Doğrusunu söylemek gerekirse, onlar adına hiç üzülmedim. Kendilerine hayatta başarılar dilerim. Belki bir gün kendileri gibi bir belediye başkanı gelir, onları dinler. Belki bir gün içlerinden biri belediye başkanı olur, engin fikirlerini sergiler.
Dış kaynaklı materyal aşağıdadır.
-- ==== Sys2Proof/Machine/Measures.lean ====
section
/-! DEFINITION. The measure distributor: running and stopping (R72, R564), announces (R74), arm slots (R77 to R80, R94), the strike with
all that falls due at it (R75, R185, R227, R236, R238, R479), and idle ticks (R72). -/

namespace Sys2Proof.Machine

/-- A slot's ARM_STATE (R78). -/
def State.armState (s : State) (slot : Nat) : Nat := s.fld (R.ARM_CMD slot) 6 4
def State.setArm (s : State) (slot v : Nat) : State := s.setFld (R.ARM_CMD slot) 6 4 v

/-- Page, action and target measure of a slot (R93). -/
def State.armPage (s : State) (slot : Nat) : Nat := s.fld (R.ARM_ACT slot) 7 0
def State.armCode (s : State) (slot : Nat) : Nat := s.fld (R.ARM_ACT slot) 23 8
def State.armTgt (s : State) (slot : Nat) : Nat := s.rd (R.ARM_TGT slot)

/-- The client that armed a slot (R94). -/
def State.armClient (s : State) (slot : Nat) : Nat := kvGet 0 s.msr.armClient slot

/-- The kind of page that an arm may name (R77): ROW 1, COL 2, CHN 3, LNK 4, SPT 5, DET 6; 0 any other. -/
def armKind (p : Nat) : Nat :=
  if 0x28 ≤ p && p < 0x90 then 1
  else if 0x90 ≤ p && p < 0x98 then 2
  else if 0x98 ≤ p && p < 0xB8 then 3
  else if 0xC0 ≤ p && p < 0xE0 then 4
  else if p = pageSpt then 5
  else if p = pageDet then 6
  else 0

/-- Does the page accept the action code (R128, R171, R273, R341, R381, R401)? -/
def armable (p code : Nat) : Bool :=
  armKind p ≠ 0 && decide (1 ≤ code) && decide (code ≤ (if armKind p = 4 then 4 else 3))

/-- A slot goes to missed, refused or not performed, with its event (R78, R93). MSR_MISSED stays at its greatest value, which its table
leaves open (DESIGN CHOICE; log entry 48). The entry names the arming client, and its ADDR and AUX
are 0, which R90 leaves open (log entry 48). -/
def State.armFails (s : State) (slot st code : Nat) : State :=
  let s1 := s.setArm slot st
  let s2 := if st = 5 then s1 else s1.countSat R.MSR_MISSED 1
  (s2.setIrq pageMsr 5 8).raise pageMsr code (some (s.armClient slot)) 0 0

/-- ARM taken on a slot (R78 to R80). R78 orders only the causes of state 5: an arm that comes after the announce of its target is missed,
whatever else would refuse it; and once measures run, one for a measure before the first of them has come too late as well. A
refused write raises 0x8009 with no client (log entry 48). -/
def State.armSlot (s : State) (c slot : Nat) : State :=
  let st := s.armState slot
  if st = 1 || st = 2 then s.raise pageMsr 0x8009 none 0 0
  else
    let s1 : State := { s with msr := { s.msr with armClient := kvPut s.msr.armClient slot c } }
    let p := s1.armPage slot
    let m := s1.armTgt slot
    if s1.pastAnnounce m then s1.armFails slot 4 0x8007
    else if !armable p (s1.armCode slot) || !s1.inService p || !s1.guardOpen p c then s1.armFails slot 5 0x8006
    else if (List.range 256).any fun k =>
        k ≠ slot && (s1.armState k = 1 || s1.armState k = 2) && s1.armPage k = p && s1.armTgt k = m then
      s1.armFails slot 5 0x8005
    else s1.setArm slot 1

/-- A value written to ARM_CMD (R94). -/
def State.armCmd (s : State) (c slot v : Nat) : State :=
  if v.testBit 0 && v.testBit 1 then s.raise pageMsr 0x8009 none 0 0
  else if v.testBit 0 then s.armSlot c slot
  else if v.testBit 1 && s.armState slot = 1 then s.setArm slot 6
  else s

/-- ARM (R77, R78). -/
def execArm (c : Client) (slot : Fin 256) (s : State) : Host.Outcome State Fault Refusal :=
  settled (s.command c (R.ARM_CMD slot) 1 fun t _ raw => t.armCmd c slot raw)

/-- CANCEL (R80, R94). -/
def execCancel (c : Client) (slot : Fin 256) (s : State) : Host.Outcome State Fault Refusal :=
  settled (s.command c (R.ARM_CMD slot) 2 fun t _ raw => t.armCmd c slot raw)

/-! Announces (R74, R79, R211, R388). -/

/-- Is a page open to a client by the guard in force (R41, R479)? -/
def State.guardInForce (s : State) (p c : Nat) : Bool := c = 0 || (s.force (R.PG_GUARD p)).testBit c

/-- At the announce of measure m the slots armed for it are announced, or not performed, by the rights that have taken effect (R79). -/
def State.announceArms (s : State) (m : Nat) : State :=
  ((List.range 256).filter fun k => s.armState k = 1 && s.armTgt k = m).foldl (fun t k =>
    let p := t.armPage k
    let c := t.armClient k
    if t.inService p && t.guardInForce p c then t.setArm k 2 else t.armFails k 7 0x8008) s

/-- The next measure is announced: it joins the queue with its instant, and LC runs are formed (R74). -/
def State.announce (s : State) : State :=
  let m := s.msr.nextM
  let s1 : State := { s with msr := { s.msr with
    nextM := m + 1, announced := announceMore m s.msr.announced, queue := s.msr.queue ++ [⟨m, s.instant m⟩] } }
  ((s1.announceArms m).sptAnnounce m).formLc m

/-- The instant at which the next announce is due. -/
def State.announceAt (s : State) : Nat := s.instant s.msr.nextM - s.lead

/-- MEASURE_ANNOUNCE (R74): while measures run, in its place among the strikes that are due, at most 4 ahead of them (R75). -/
def execMeasureAnnounce (s : State) : Host.Outcome State Fault Refusal :=
  settled <|
    if s.running && decide (s.msr.queue.length < 4) && s.msr.queue.all (fun a => decide (s.announceAt ≤ a.at_)) then
      (s.until s.announceAt).announce
    else s

/-- Announces that a longer lead has made overdue are issued at once (R74). -/
def State.announceDue (s : State) : Nat → State
  | 0 => s
  | n + 1 =>
    if s.running && decide (s.msr.queue.length < 4) && decide (s.announceAt ≤ s.dtime) then s.announce.announceDue n else s

/-- MSR_LEAD takes a value (R74). -/
def State.setLead (s : State) (v : Nat) : State :=
  if v < 64 || 1024 < v then s.raise pageMsr 0x8009 none 0 0 else (s.wr R.MSR_LEAD v).announceDue 4

/-- MSR_LEAD_WRITE (R74). -/
def execMsrLeadWrite (c : Client) (v : BitVec 32) (s : State) : Host.Outcome State Fault Refusal :=
  settled (s.command c R.MSR_LEAD v.toNat fun t new _ => t.setLead new)

/-! RUN (R72, R564). -/

/-- RUN rises: the first measure is the first whose announce still lies ahead, and slots armed for one before it have missed (R80,
R564). -/
def State.startMeasures (s : State) : State :=
  if s.running then s
  else
    let lo := (s.msr.queue.map fun a => a.m + 1).foldl max 0
    let m := s.firstAt lo (s.dtime + s.lead)
    let s1 := s.wr R.MSR_CTL 1
    let s2 : State := { s1 with msr := { s1.msr with
      nextM := m, announced := (s1.msr.announced.filter fun r => decide (r.1 < m)).map fun r => (r.1, min r.2 (m - 1))
      struckAt := if s1.msr.queue.isEmpty then none else s1.msr.struckAt } }
    ((List.range 256).filter fun k => s2.armState k = 1 && decide (s2.armTgt k < m)).foldl (fun t k => t.armFails k 4 0x8007) s2

/-- RUN falls: no further measure is announced (R72); idle ticks count from here when none is left to strike, changes of rights that
no strike awaits take effect (R479), and a grid that was kept is free to change (R86). -/
def State.stopMeasures (s : State) : State :=
  if !s.running then s
  else
    let s1 := s.wr R.MSR_CTL 0
    let s2 : State := { s1 with tmb := { s1.tmb with ownGrid := false } }
    if s2.msr.queue.isEmpty then ({ s2 with msr := { s2.msr with idleFrom := s2.etime } }).settleRights else s2

/-- MSR_CTL takes a value. -/
def State.setMsrCtl (s : State) (v : Nat) : State := if v.testBit 0 then s.startMeasures else s.stopMeasures

/-- RUN_SET (R564). -/
def execRunSet (c : Client) (s : State) : Host.Outcome State Fault Refusal :=
  settled (s.command c R.MSR_CTL 1 fun t new _ => t.setMsrCtl new)

/-- RUN_CLEAR (R72). -/
def execRunClear (c : Client) (s : State) : Host.Outcome State Fault Refusal :=
  settled (s.command c R.MSR_CTL 0 fun t new _ => t.setMsrCtl new)

/-! Charges and snapshots (R236 to R238). -/

/-- The share of context index i when n is split among k contexts, the remainder to the one whose number is lowest. -/
def shareOf (n k : Nat) (lowest : Bool) : Nat := n / k + if lowest then n % k else 0

/-- A run's charges go into its contexts' entries, energy in µJ with the remainder kept (R231, R236, R237). -/
def State.addCharges (s : State) (x : Run) : State :=
  let xs := x.cmds.map RunCmd.ctx
  let low := xs.foldl min (2 ^ 18)
  xs.foldl (fun t i =>
    let e := t.ctx i
    if e.state = 0 then t
    else
      let part (j : Nat) : Nat := shareOf (x.charges.getD j 0) xs.length (i = low)
      let acc := kvGet 0 t.accRem (32 + i) + part 5
      let cs := (List.range 5).map (fun j => e.counters.getD j 0 + part j) ++ [e.counters.getD 5 0 + acc / 256000000]
      { t.setCtx i { e with counters := cs } with accRem := kvPut t.accRem (32 + i) (acc % 256000000) }) s

/-- Every run's charges are added, and a run that is over leaves the table. -/
def State.settleCharges (s : State) : State :=
  let s1 := s.sched.runs.foldl (fun t e => t.addCharges e.2) s
  let runs := (s1.sched.runs.filter fun e => e.2.phase ≠ .done).map fun e =>
    (e.1, { e.2 with charges := List.replicate 6 0 })
  { s1 with sched := { s1.sched with runs := runs } }

/-- Every counter of every block is copied (R238, R246). -/
def State.accSnapshot (s : State) (m : Nat) : State :=
  let s1 := (List.range 17).foldl (fun t i =>
    let t1 := (List.range 20).foldl (fun u j => u.wr (R.ACC_SNAP i j) (u.liveRd (R.ACC_ENG_ROW i + 8 * j))) t
    (List.range 32).foldl (fun u j =>
      (u.wr (R.ACC_LINK_TX_SNAP i j) (u.rd (R.ACC_LINK_TX i j))).wr (R.ACC_LINK_RX_SNAP i j) (u.rd (R.ACC_LINK_RX i j))) t1) s
  (s1.wr R.ACC_SNAP_M m).setIrq pageAcc 4 0

/-! The actions of arms (R128, R171, R273, R341, R381, R401). -/

/-- The first counter that SNAP copies from a page of a kind, how many, where to, and where the measure goes, as offsets. -/
def snapPlan (kind : Nat) : Nat × Nat × Nat × Nat :=
  match kind with
  | 1 => (0x110, 6, 0x190, 0x1C0)
  | 2 => (0x110, 4, 0x150, 0x170)
  | 3 => (0x108, 6, 0x150, 0x180)
  | 4 => (0x120, 4, 0x1A0, 0x1C0)
  | _ => (0x130, 2, 0x160, 0x170)

/-- SNAP struck on a page for measure m. -/
def State.snap (s : State) (p m : Nat) : State :=
  let (src, n, dst, at_) := snapPlan (armKind p)
  let b := p * 0x10000
  ((List.range n).foldl (fun t j => t.wr (b + dst + 8 * j) (t.liveRd (b + src + 8 * j))) s).wr (b + at_) m

/-- An action starts on its page for the client that armed it. -/
def State.act (s : State) (c p code m : Nat) : State :=
  if armKind p = 6 then s.jArm c code m
  else
    match code with
    | 1 => s.setQuiesce p true
    | 2 => (s.setQuiesce p false).workAgain p
    | 3 => s.snap p m
    | _ => s.sendArmed (p - 0xC0) c

/-- A slot strikes: its action starts, and the strike interrupt goes to its client (R78, R93, R94). -/
def State.strikeSlot (s : State) (slot : Nat) : State :=
  let c := s.armClient slot
  let s1 := (s.act c (s.armPage slot) (s.armCode slot) (s.armTgt slot)).setArm slot 3
  let s2 : State := { s1 with irq := { s1.irq with strikeTo := s1.irq.strikeTo ||| 2 ^ c } }
  s2.setIrq pageMsr 4 8

/-- The run whose step is in progress on the unit of a page: on its row, or at the head of its Collator's queue (R38). -/
def State.runningOn (s : State) (p : Nat) : Option Nat :=
  if 0x28 ≤ p && p < 0x90 then
    (s.sched.runs.find? fun e => e.2.phase.working && e.2.rows.contains (p - 0x28)).map Prod.fst
  else if 0x90 ≤ p && p < 0x98 then ((kvFind s.cols (p - 0x90)).bind fun u => u.be.head?).map fun d => d.run
  else none

/-- The announced slots of measure m strike; one whose unit was quiesced and still runs a step is held (R80). -/
def State.strikeArms (s : State) (m : Nat) : State :=
  ((List.range 256).filter fun k => s.armState k = 2 && s.armTgt k = m).foldl (fun t k =>
    let p := t.armPage k
    if t.quiescing p && t.busyPage p then
      { t with msr := { t.msr with
        held := kvPut t.msr.held k t.etime
        heldBy := match t.runningOn p with
          | some rn => kvPut t.msr.heldBy k rn
          | none => kvErase t.msr.heldBy k } }
    else t.strikeSlot k) s

/-- HELD_ARM_STRIKE (R80): the work of the unit has ended; the action starts, and its lag is recorded in the run that held it, unless the
step has ended and has told it already. -/
def execHeldArmStrike (slot : Fin 256) (s : State) : Host.Outcome State Fault Refusal :=
  settled <|
    match kvFind s.msr.held slot with
    | some at_ =>
      if s.busyPage (s.armPage slot) then s
      else
        let s1 : State := { s with msr := { s.msr with held := kvErase s.msr.held slot, heldBy := kvErase s.msr.heldBy slot } }
        (match kvFind s.msr.heldBy slot with
          | some rn => s1.recordHeld rn (cyclesFrom at_ s.etime)
          | none => s1).strikeSlot slot
    | none => s

/-! The strike (R75). -/

/-- At the strike of their deadline, layers that have not landed have missed, the lowest first (R185, R189). -/
def State.testDeadlines (s : State) (m : Nat) : State :=
  s.sched.runs.foldl (fun t e =>
    if e.2.live && e.2.admitted && !e.2.inReserve && e.2.replayOf.isNone then
      (e.2.layers.filter fun l => decide (l.2.deadline ≤ m) && !l.2.landed && !l.2.missed).foldl (fun u l => u.missLayer e.1 l.1) t
    else t) s

/-- The limits of one event per measure count afresh (R72, R226, R398, R413). -/
def State.freshLimits (s : State) : State :=
  { s with
    heldSaid := []
    spt := { s.spt with said := [] }
    sec := { s.sec with attSaid := false }
    sched := { s.sched with uncovSaid := [] } }

/-- Changes of rights at a strike: those of a hold that has reached its limit, or those that no hold keeps (R479, R481). -/
def State.strikeRights (s : State) : State :=
  let s1 := s.expireHold
  if s1.bit R.SEC_RIGHTS_CTL 0 then s1 else s1.takeEffect

/-- The grid at the strike of measure m: MSR_NOW, and a change of period whose measure it is (R71, R73); a run's bound takes the
longest period in force (R224). A change whose measure is never struck, because it passed while RUN was 0, stays pending until
another replaces it: the instants after it use its period, and MSR_PERIOD keeps the old one (log entry 48). -/
def State.strikeGrid (s : State) (m : Nat) : State :=
  let s1 := s.wr R.MSR_NOW m
  let due := match s1.msr.change with
    | some (c, _) => decide (c = m)
    | none => false
  if due then
    let s2 := s1.applyChange
    let p := s2.rd R.MSR_PERIOD
    { s2 with sched := { s2.sched with runs := s2.sched.runs.map fun e => (e.1, { e.2 with pmax := max e.2.pmax p }) } }
  else s1

/-- MEASURE_STRIKE (R75): the oldest announced measure strikes at its instant. -/
def execMeasureStrike (s : State) : Host.Outcome State Fault Refusal :=
  settled <|
    match s.msr.queue with
    | [] => s
    | a :: rest =>
      let s0 := s.until a.at_
      let s1 : State := { s0 with msr := { s0.msr with
        queue := rest, count := s0.msr.count + 1, struckAt := some s0.etime, idleFrom := s0.etime } }
      let s2 := (((s1.freshLimits).strikeGrid a.m).strikeRights).settleCharges
      let every := s2.rd R.ACC_SNAP_EVERY
      let s3 := if every ≠ 0 && a.m % every = 0 then s2.accSnapshot a.m else s2
      (((s3.repairAtStrike).testDeadlines a.m).sptStrike a.m a.at_).strikeArms a.m

/-- IDLE_TICK (R72): while no measure is left to strike and until the first one strikes, it counts where a measure would. -/
def execIdleTick (s : State) : Host.Outcome State Fault Refusal :=
  settled <|
    if (s.running || !s.msr.queue.isEmpty) && s.msr.struckAt.isSome then s
    else
      let at_ := s.msr.idleFrom + s.period
      let s0 := s.untilElapsed at_
      let s1 : State := { s0 with msr := { s0.msr with count := s0.msr.count + 1, idleFrom := at_ } }
      ((s1.freshLimits).expireHold).settleCharges

end Sys2Proof.Machine
end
Ama şu soruyu sormadan da edemedim: “Kim cahil? Belediye yönetimi mi, yoksa ricada bulunan mimarlar mı?” Sanıyorlar ki, belediye yönetimi onları dinleyecek, aynı mesleki cemaatten olduğu için ne söylediklerini hemen uygulayacak. Çevresinde “iş, iş, hadi şimdi sıra bizde” diye tepinenlere şöyle seslenecek: “Hey, siz oradakiler. Artık tepinmeyi durdurun. Bakın benim çok sevgili mimar arkadaşlarım geldi!” Gördüğünüz gibi bu çok akıllı ve deneyimli mimar arkadaşlarımız, örgütlenmiş bireyler olarak, profesyonellikten ne anlıyorlar? Belediye yönetimi ile kendi görüşlerini, amaçlarını temsil eden bir sivil toplum kesimi gibi bir ilişki kurmayı. Hayalleri gerçekleşmeyince de küsüp (ya da vazgeçip) özel alana kapanmayı. İşte bu nedenle ben de aynen şöyle sordum: “Cahillik kimde?” Katılımı her koşulda informel bir işleyişe tercüme eden, bu işin esnafı olmuş siyasetçilerde mi, yoksa “peki madem öyle, biz de kamu projeleri ile uğraşmayız” diyenlerde mi? Öyle ya belediye yönetiminden “iyi şeyler” yapması için ricacı olmak, olmayınca da kızıp vazgeçmek başka hangi anlama geliyor? Profesyonellerin kamu alanını kendi rızaları ile terk edip özel alana hapis olmaları eşe dosta iş dağıtmayı birinci görevi olarak algılayan siyasetçilerin istediği bir şey değil mi? Onları zaten en çok rahatsız eden halkla kurdukları huzurlu ilişkinin bu bağımsız profesyoneller tarafından sorgulanması değil mi?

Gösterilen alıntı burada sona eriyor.